Data items

━━━━━━━━━━━━━━━━

-- ==== Sys2Proof/Machine/Factors.lean ====
section
/-! DEFINITION. Factor, solve, inverse, refinement and exponential of a thread's matrices (R208–R215), and the time that
they hold the pool and the divide unit (R228). -/
namespace Sys2Proof

/-! ## Factorisation (R209, R210) -/

/-- R209: |x| larger than |y|, where a NaN counts larger than any number. -/
def pivotLarger (x y : FV) : Bool := !y.isNan && (x.isNan || y.abs.lt x.abs)

/-- The numbers from `a` to `b` − 1. -/
def span (a b : Nat) : List Nat := (List.range (b - a)).map (a + ·)

/-- Where a factorisation stands: the matrix, the permutation, the exchanges with p ≠ k, and the column of a zero pivot. -/
structure Lu where
  m : Mat
  perm : List Nat
  swaps : Nat := 0
  fail : Option Nat := none
  deriving DecidableEq, Repr

/-- One stage of R209. -/
def Lu.stage (ar : Arith) (n : Nat) (s : Lu) (k : Nat) : Fl Lu :=
  match s.fail with
  | some _ => return s
  | none =>
    let p := (span (k + 1) n).foldl (fun p i => if pivotLarger (s.m.get i k) (s.m.get p k) then i else p) k
    if (s.m.get p k).isZero then return { s with fail := some k }
    else do
      let m : Mat := (s.m.set k (s.m.getD p [])).set p (s.m.getD k [])
      let m ← (span (k + 1) n).foldlM (fun (m : Mat) i => do
        let x ← ar.div (m.get i k) (m.get k k)
        (span (k + 1) n).foldlM (fun (m : Mat) j => do
          let y ← ar.fma x.negate (m.get k j) (m.get i j)
          return m.put i j y) (m.put i k x)) m
      return { s with
        m := m, perm := (s.perm.set k (s.perm.getD p 0)).set p (s.perm.getD k 0)
        swaps := if p = k then s.swaps else s.swaps + 1 }

def lu (ar : Arith) (n : Nat) (a : Mat) : Fl Lu :=
  (List.range n).foldlM (Lu.stage ar n) { m := a, perm := List.range n }

/-- What MLU and MINV write on a zero pivot at column k: NaN from there on (R209). -/
def Lu.result (s : Lu) (n : Nat) : Mat :=
  match s.fail with
  | some k => Mat.gen n n (fun i j => if j < k then s.m.get i j else .nan false)
  | none => s.m

/-- The permutation as nibbles (R209). -/
def Lu.nibbles (s : Lu) : Nat := (s.perm.zipIdx).foldl (fun a e => a + e.1 % 16 * 16 ^ e.2) 0

/-- R210: L, and the column at which d ≤ 0 stopped it. -/
def chol (ar : Arith) (n : Nat) (a : Mat) : Fl (Mat × Option Nat) :=
  (List.range n).foldlM (fun s j =>
    match s.2 with
    | some _ => return s
    | none => do
      let d ← (List.range j).foldlM (fun d k => ar.fma (s.1.get j k).negate (s.1.get j k) d) (a.get j j)
      if !d.isNan && !(FV.zero false).lt d then return (s.1, some j)
      else
        let r ← ar.sqrt d
        let m ← (span (j + 1) n).foldlM (fun (m : Mat) i => do
          let t ← (List.range j).foldlM (fun t k => ar.fma (m.get i k).negate (m.get j k) t) (a.get i j)
          let x ← ar.div t r
          return Mat.put m i j x) (s.1.put j j r)
        return (m, none)) (Mat.gen n n (fun _ _ => .zero false), none)

def cholResult (n : Nat) (s : Mat × Option Nat) : Mat :=
  match s.2 with
  | some j => Mat.gen n n (fun i c => if j ≤ c && c ≤ i then .nan false else s.1.get i c)
  | none => s.1

/-! ## Triangular systems (R211, R212) -/

/-- R211: X with M·X = B, and whether a zero diagonal stopped it. -/
def trs (ar : Arith) (n q : Nat) (m b : Nat → Nat → FV) (lower unit : Bool) : Fl (Mat × Bool) :=
  (if lower then List.range n else (List.range n).reverse).foldlM (fun s i =>
    if s.2 then return s
    else if !unit && (m i i).isZero then do
      raiseFl flSG
      return (s.1, true)
    else do
      let x ← (List.range q).foldlM (fun (x : Mat) c => do
        let t ← (if lower then List.range i else span (i + 1) n).foldlM (fun t k => ar.fma (m i k).negate (x.get k c) t) (b i c)
        let y ← (if unit then pure t else ar.div t (m i i))
        return Mat.put x i c y) s.1
      return (x, false)) (Mat.nans n q, false)

/-- L·Y = B with L's unit diagonal, then U·X = Y. -/
def luSolve (ar : Arith) (n q : Nat) (m : Mat) (b : Nat → Nat → FV) : Fl (Mat × Bool) := do
  let (y, _) ← trs ar n q m.get b true true
  trs ar n q m.get y.get false false

/-- R212, without SG: the solution of A·X = B for an A whose factor has no zero pivot. -/
def Lu.solve (s : Lu) (ar : Arith) (n : Nat) (b : Nat → Nat → FV) : Fl Mat := do
  let (x, _) ← luSolve ar n n s.m (fun i q => b (s.perm.getD i 0) q)
  return x

def inverse (ar : Arith) (n : Nat) (a : Mat) : Fl Mat := do
  let s ← lu ar n a
  match s.fail with
  | some _ =>
    raiseFl flSG
    return s.result n
  | none => s.solve ar n (fun i q => if i = q then .one else .zero false)

/-- R213. -/
def det (ar : Arith) (n : Nat) (a : Mat) : Fl FV := do
  let s ← lu ar n a
  match s.fail with
  | some _ => return .zero false
  | none =>
    let t ← (span 1 n).foldlM (fun t i => ar.mul t (s.m.get i i)) (s.m.get 0 0)
    return if s.swaps % 2 = 1 then t.negate else t

/-! ## Refinement (R214) -/

/-- The residual: FP32 lanes accumulate in FP64. -/
def residual (ar : Arith) (n q : Nat) (a b x : Mat) : Fl Mat :=
  let wide : Arith := { fm := fmt64, ftz := false }
  Mat.genM n q (fun i c => do
    let t ← (List.range n).foldlM (fun t j => wide.fma (a.get i j).negate (x.get j c) t) (b.get i c)
    if ar.fm == fmt64 then return t else ar.rn (t, 0))

/-- The loop: `solve kit res` is the correction and whether its solve failed; `fuel` is what is left of the cap. -/
def refine (ar : Arith) (n q : Nat) (a b : Mat) (tol : FV) (solve : Nat → Mat → Fl (Mat × Bool)) : Nat → Nat → Mat → Fl (Mat × Nat)
  | fuel, kit, x => do
    let r ← residual ar n q a b x
    let rho := maxAbs r.flatten
    match fuel with
    | 0 => return (x, kit)
    | fuel + 1 =>
      if !rho.isNan && !tol.isNan && !tol.lt rho then return (x, kit)
      else
        let (d, failed) ← solve kit r
        let x ← Mat.genM n q (fun i c => ar.add (x.get i c) (d.get i c))
        if failed then return (x, kit + 1) else refine ar n q a b tol solve fuel (kit + 1) x

/-! ## Exponential (R215) -/

/-- The coefficients c₀ to c₆. -/
def expCoeff (fm : Fmt) (k : Nat) : FV :=
  let r := [(1, 1), (1, 2), (5, 44), (1, 66), (1, 792), (1, 15840), (1, 665280)].getD k ((1 : Int), (1 : Int))
  fm.decode (fm.div .rn false (.ofInt r.1) (.ofInt r.2)).bits

/-- The smallest s with μ ≤ 0.5 × 2^s, for a finite μ. -/
def expScale (mu : FV) : Nat :=
  match mu with
  | .num _ m e => ((List.range 1100).find? (fun s => !magLt 1 (Int.ofNat s - 1) m e)).getD 0
  | _ => 0

/-- D, and the number of squarings. -/
def mexp (ar : Arith) (n : Nat) (a : Mat) : Fl (Mat × Nat) := do
  let ts ← (List.range n).mapM (fun j => (List.range n).foldlM (fun t i => ar.add t (a.get i j).abs) (FV.zero false))
  let mu := maxAbs ts
  if mu.isNan || mu.isInf then do
    raiseFl flIV
    return (Mat.nans n n, 0)
  else
    let s := expScale mu
    let c (k : Nat) : FV := expCoeff ar.fm k
    let x ← Mat.genM n n (fun i j => ar.rn ((a.get i j).scale (-(Int.ofNat s)), 0))
    let x2 ← mmSquare ar n x x
    let x4 ← mmSquare ar n x2 x2
    let x6 ← mmSquare ar n x4 x2
    let diag (k i j : Nat) : FV := if i = j then c k else .zero false
    let t ← Mat.genM n n (fun i j => do
      let y ← ar.fma (c 3) (x2.get i j) (diag 1 i j)
      ar.fma (c 5) (x4.get i j) y)
    let v ← Mat.genM n n (fun i j => do
      let y ← ar.fma (c 2) (x2.get i j) (diag 0 i j)
      let y ← ar.fma (c 4) (x4.get i j) y
      ar.fma (c 6) (x6.get i j) y)
    let u ← mmSquare ar n x t
    let p ← Mat.genM n n (fun i j => ar.sub (v.get i j) (u.get i j))
    let q ← Mat.genM n n (fun i j => ar.add (v.get i j) (u.get i j))
    let f ← lu ar n p
    match f.fail with
    | some _ => return (Mat.nans n n, s)
    | none =>
      let y ← f.solve ar n q.get
      let y ← (List.range s).foldlM (fun y _ => mmSquare ar n y y) y
      return (y, s)

/-! ## The run of a factor form (R228, Table 15.4) -/

/-- A lane's counts: multiply-accumulates, dependent pivot stages, divide results. -/
structure Counts where
  f : Nat
  s : Nat
  v : Nat
  deriving DecidableEq, Repr

def luMacs (n : Nat) : Nat := (n - 1) * n * (2 * n - 1) / 6
def luCounts (n : Nat) : Counts := { f := luMacs n, s := n, v := n * (n - 1) / 2 }
def cholCounts (n : Nat) : Counts := { f := n * (n - 1) / 2 + n * (n - 1) * (n - 2) / 6, s := n, v := n * (n + 1) / 2 }
def trsCounts (n q : Nat) (unit : Bool) : Counts := { f := q * (n * (n - 1) / 2), s := n, v := if unit then 0 else q * n }
def invCounts (n : Nat) : Counts := { f := luMacs n + n * n * (n - 1), s := 3 * n, v := n * (n - 1) / 2 + n * n }
def detCounts (n : Nat) : Counts := { f := luMacs n + n - 1, s := n, v := n * (n - 1) / 2 }
def refineCounts (n q i : Nat) (lu : Bool) : Counts :=
  { f := (i + 1) * n * n * q + i * (q * n * (n - 1) + n * q), s := 2 * n * i, v := (if lu then 1 else 2) * n * q * i }
def expCounts (n a : Nat) : Counts := { f := (4 + a) * n * n * n + (invCounts n).f, s := 3 * n, v := (invCounts n).v }

/-- C, for the lanes' counts with their formats (FP64 or not). -/
def factorRun (ls : List (Bool × Counts)) : Nat :=
  let own (e : Bool × Counts) : Nat := if e.1 then ceilDiv e.2.f 16 + e.2.s * 18 else ceilDiv e.2.f 32 + e.2.s * 8
  max ((ls.map own).foldl max 0) (ceilDiv ((ls.map (fun e => e.2.v * (if e.1 then 4 else 1))).foldl (· + ·) 0) 8)

end Sys2Proof

namespace Sys2Proof.Machine

/-! ## The factor forms -/

/-- F of Table 14.3 and the limits of Table 14.4: a square A of FP32 or FP64. -/
def factorShape (a : Shape) : Bool :=
  a.rows == a.cols && ((a.fmt == .f32) || (a.fmt == .f64 && decide (a.rows ≤ 8)))

/-- Is the shape r × c in the format of `a`? -/
def sameF (a s : Shape) (r c : Nat) : Bool := s.fmt == a.fmt && s.rows == r && s.cols == c

/-- A factor form: the check of a lane, and the lane's writes, flags and counts. It holds the pool for C clocks (R225,
R228). -/
def factorForm (op : Nat) (f : FormX) (len need : Nat) (s : State) (chk : Ctx → Nat → Bool)
    (sem : Ctx → Nat → Arith → (List RegW × Counts) × Nat) : Res :=
  issue op len (max (f.d.need 1) (max (f.a.need 1) need)) f.hdr s (fun c =>
    c.checked [] (fun l => refused (c.regsOk f.a (c.shape l f.ha) && factorShape (c.shape l f.ha) && chk c l)) (
      let res := c.active.lanes.map (fun l => (l, sem c l (arithOf (c.shape l f.ha).fmt f.ftz)))
      let run := factorRun (res.map (fun e => ((c.shape e.1 f.ha).fmt == .f64, e.2.1.2)))
      c.results (c.holdPool c.s run false true []) f.la (7 + run) .matrix (res.map (fun e => (e.1, e.2.1.1, e.2.2)))))

/-- D of the form, which is r × c in A's format. -/
def Ctx.dOk (c : Ctx) (f : FormX) (l r cc : Nat) : Bool :=
  let d := c.shape l f.hd
  c.regsOk f.d d && sameF (c.shape l f.ha) d r cc

def Ctx.writeD (c : Ctx) (f : FormX) (l : Nat) (m : Mat) : List RegW :=
  let d := c.shape l f.hd
  matWrites l (vNum f.d) d (d.encode m)

/-- R81: a signalling NaN of a source that becomes a result without arithmetic raises IV, and is written as the canonical NaN. -/
def sigFlag (xs : List FV) : Fl Unit := raiseFl (if xs.any FV.isSig then flIV else 0)

/-- A computation's result with a change of its first part. -/
def mapFst {α β γ : Type} (g : α → β) (x : α × γ) : β × γ := (g x.1, x.2)

def execMlu (f : FormX) (cp : Opnd) (s : State) : Res :=
  factorForm 0x9F f 16 (cp.need 2) s
    (fun c l => let n := (c.shape l f.ha).rows; c.dOk f l n n)
    (fun c l ar =>
      let n := (c.shape l f.ha).rows
      mapFst (fun r => (c.both l (c.writeD f l (r.result n)) (regWrites cp l true r.nibbles), luCounts n))
        (Fl.run (do
          let r ← lu ar n (c.matM f.ftz f.a l f.ha)
          if r.fail.isSome then raiseFl flSG
          sigFlag (r.result n).flatten
          return r)))

def execMchol (f : FormX) (s : State) : Res :=
  factorForm 0xA0 f 8 0 s
    (fun c l => let n := (c.shape l f.ha).rows; c.dOk f l n n)
    (fun c l ar =>
      let n := (c.shape l f.ha).rows
      mapFst (fun r => (c.writeD f l (cholResult n r), cholCounts n))
        (Fl.run (do
          let r ← chol ar n (c.matM f.ftz f.a l f.ha)
          if r.2.isSome then raiseFl flSG
          return r)))

/-- R211: `t` is the extension's bit, absent without an extension word. -/
def execMtrs (f : FormX) (upper unit : Bool) (t : Option Bool) (s : State) : Res :=
  let tr := t.getD false
  factorForm 0xA1 f (if t.isSome then 16 else 8) (f.b.need 1) s
    (fun c l =>
      let n := (c.shape l f.ha).rows
      let b := c.shape l f.hb
      c.regsOk f.b b && sameF (c.shape l f.ha) b n b.cols && c.dOk f l n b.cols)
    (fun c l ar =>
      let n := (c.shape l f.ha).rows
      let q := (c.shape l f.hb).cols
      let a := c.matM f.ftz f.a l f.ha
      let b := c.matM f.ftz f.b l f.hb
      mapFst (fun r => (c.writeD f l r.1, trsCounts n q unit))
        (Fl.run (do
          let r ← trs ar n q (fun i j => if tr then a.get j i else a.get i j) b.get (upper == tr) unit
          sigFlag r.1.flatten
          return r)))

def execMinv (f : FormX) (s : State) : Res :=
  factorForm 0xA2 f 8 0 s
    (fun c l => let n := (c.shape l f.ha).rows; c.dOk f l n n)
    (fun c l ar =>
      let n := (c.shape l f.ha).rows
      mapFst (fun r => (c.writeD f l r, invCounts n)) (inverse ar n (c.matM f.ftz f.a l f.ha)).run)

def execMdet (f : FormX) (s : State) : Res :=
  factorForm 0xA3 f 8 0 s
    (fun c l => (c.shape l f.ha).fmt != .f64 || (vNum f.d % 2 = 0 && c.runOk f.d 2))
    (fun c l ar =>
      let n := (c.shape l f.ha).rows
      mapFst (fun r => (scalarWrites f.d l ((c.shape l f.ha).fmt == .f64) ar.fm r, detCounts n))
        (Fl.run (do
          let r ← det ar n (c.matM f.ftz f.a l f.ha)
          sigFlag [r]
          return r)))

def execMexp (f : FormX) (s : State) : Res :=
  factorForm 0xA4 f 8 0 s
    (fun c l => let n := (c.shape l f.ha).rows; c.dOk f l n n)
    (fun c l ar =>
      let n := (c.shape l f.ha).rows
      mapFst (fun r => (c.writeD f l r.1, expCounts n r.2)) (mexp ar n (c.matM f.ftz f.a l f.ha)).run)

/-- The row of the residual that a permutation nibble names. A nibble at or above n names none, and the spec gives the value
no meaning: a free value (log 2). -/
def Ctx.permuted (c : Ctx) (fm : Fmt) (l n kit perm : Nat) (r : Mat) (i q : Nat) : FV :=
  let p := perm / 16 ^ i % 16
  if p < n then r.get p q else fm.decode (Config.free (c.s.seed c.w + 200000 + ((kit * 32 + l) * 16 + i) * 16 + q))

/-- R214; x is written only where it has been updated. A signalling tolerance raises IV as any source does (R81). -/
def execMrefine (f : FormX) (isLu : Bool) (cf ce : Opnd) (hc : Nat) (s : State) : Res :=
  factorForm 0xA5 f 16 (max (f.b.need 1) (max (cf.need 1) (ce.need 1))) s
    (fun c l =>
      let a := c.shape l f.ha
      let n := a.rows
      let b := c.shape l f.hb
      let k := c.shape l hc
      c.regsOk f.b b && sameF a b n b.cols && c.dOk f l n b.cols && c.regsOk cf k && sameF a k n n
        && c.runOk ce (if a.fmt == .f64 then (if isLu then 6 else 3) else if isLu then 4 else 2))
    (fun c l ar =>
      let sa := c.shape l f.ha
      let n := sa.rows
      let q := (c.shape l f.hb).cols
      let wide := sa.fmt == .f64
      let e := vNum ce
      let reg (i : Nat) : Nat := (c.getV l (e + i)).toNat
      let tol := if wide then fmt64.decode (reg 0 + 2 ^ 32 * reg 1) else fmt32.read ar.ftz (reg 0)
      let capAt := if wide then 2 else 1
      let perm := reg (2 * capAt) + 2 ^ 32 * reg (2 * capAt + 1)
      let k := c.matM f.ftz cf l hc
      let solve (kit : Nat) (r : Mat) : Fl (Mat × Bool) :=
        if isLu then luSolve ar n q k (c.permuted ar.fm l n kit perm r)
        else do
          let (y, failed) ← trs ar n q k.get r.get true false
          if failed then return (y, true) else trs ar n q (fun i j => k.get j i) y.get false false
      mapFst (fun r => (c.both l (if r.2 = 0 then [] else c.writeD f l r.1) [.v l (e + capAt) (BitVec.ofNat 32 r.2)], refineCounts n q r.2 isLu))
        ((sigFlag [tol] >>= fun _ => refine ar n q (c.matM f.ftz f.a l f.ha) (c.matM f.ftz f.b l f.hb) tol solve (reg capAt % 256) 0
          (c.matM f.ftz f.d l f.hd)).run))

end Sys2Proof.Machine
end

━━━━━━━━━━━━━━━━

**Activity**
Beginning with the line above that contains "factorForm 0xA1 f", copy each line exactly up to and including the line that contains "no meaning: a free value (log 2). -/", and go no further.

**Expected answer**
  factorForm 0xA1 f (if t.isSome then 16 else 8) (f.b.need 1) s
    (fun c l =>
      let n := (c.shape l f.ha).rows
      let b := c.shape l f.hb
      c.regsOk f.b b && sameF (c.shape l f.ha) b n b.cols && c.dOk f l n b.cols)
    (fun c l ar =>
      let n := (c.shape l f.ha).rows
      let q := (c.shape l f.hb).cols
      let a := c.matM f.ftz f.a l f.ha
      let b := c.matM f.ftz f.b l f.hb
      mapFst (fun r => (c.writeD f l r.1, trsCounts n q unit))
        (Fl.run (do
          let r ← trs ar n q (fun i j => if tr then a.get j i else a.get i j) b.get (upper == tr) unit
          sigFlag r.1.flatten
          return r)))

def execMinv (f : FormX) (s : State) : Res :=
  factorForm 0xA2 f 8 0 s
    (fun c l => let n := (c.shape l f.ha).rows; c.dOk f l n n)
    (fun c l ar =>
      let n := (c.shape l f.ha).rows
      mapFst (fun r => (c.writeD f l r, invCounts n)) (inverse ar n (c.matM f.ftz f.a l f.ha)).run)

def execMdet (f : FormX) (s : State) : Res :=
  factorForm 0xA3 f 8 0 s
    (fun c l => (c.shape l f.ha).fmt != .f64 || (vNum f.d % 2 = 0 && c.runOk f.d 2))
    (fun c l ar =>
      let n := (c.shape l f.ha).rows
      mapFst (fun r => (scalarWrites f.d l ((c.shape l f.ha).fmt == .f64) ar.fm r, detCounts n))
        (Fl.run (do
          let r ← det ar n (c.matM f.ftz f.a l f.ha)
          sigFlag [r]
          return r)))

def execMexp (f : FormX) (s : State) : Res :=
  factorForm 0xA4 f 8 0 s
    (fun c l => let n := (c.shape l f.ha).rows; c.dOk f l n n)
    (fun c l ar =>
      let n := (c.shape l f.ha).rows
      mapFst (fun r => (c.writeD f l r.1, expCounts n r.2)) (mexp ar n (c.matM f.ftz f.a l f.ha)).run)

/-- The row of the residual that a permutation nibble names. A nibble at or above n names none, and the spec gives the value
no meaning: a free value (log 2). -/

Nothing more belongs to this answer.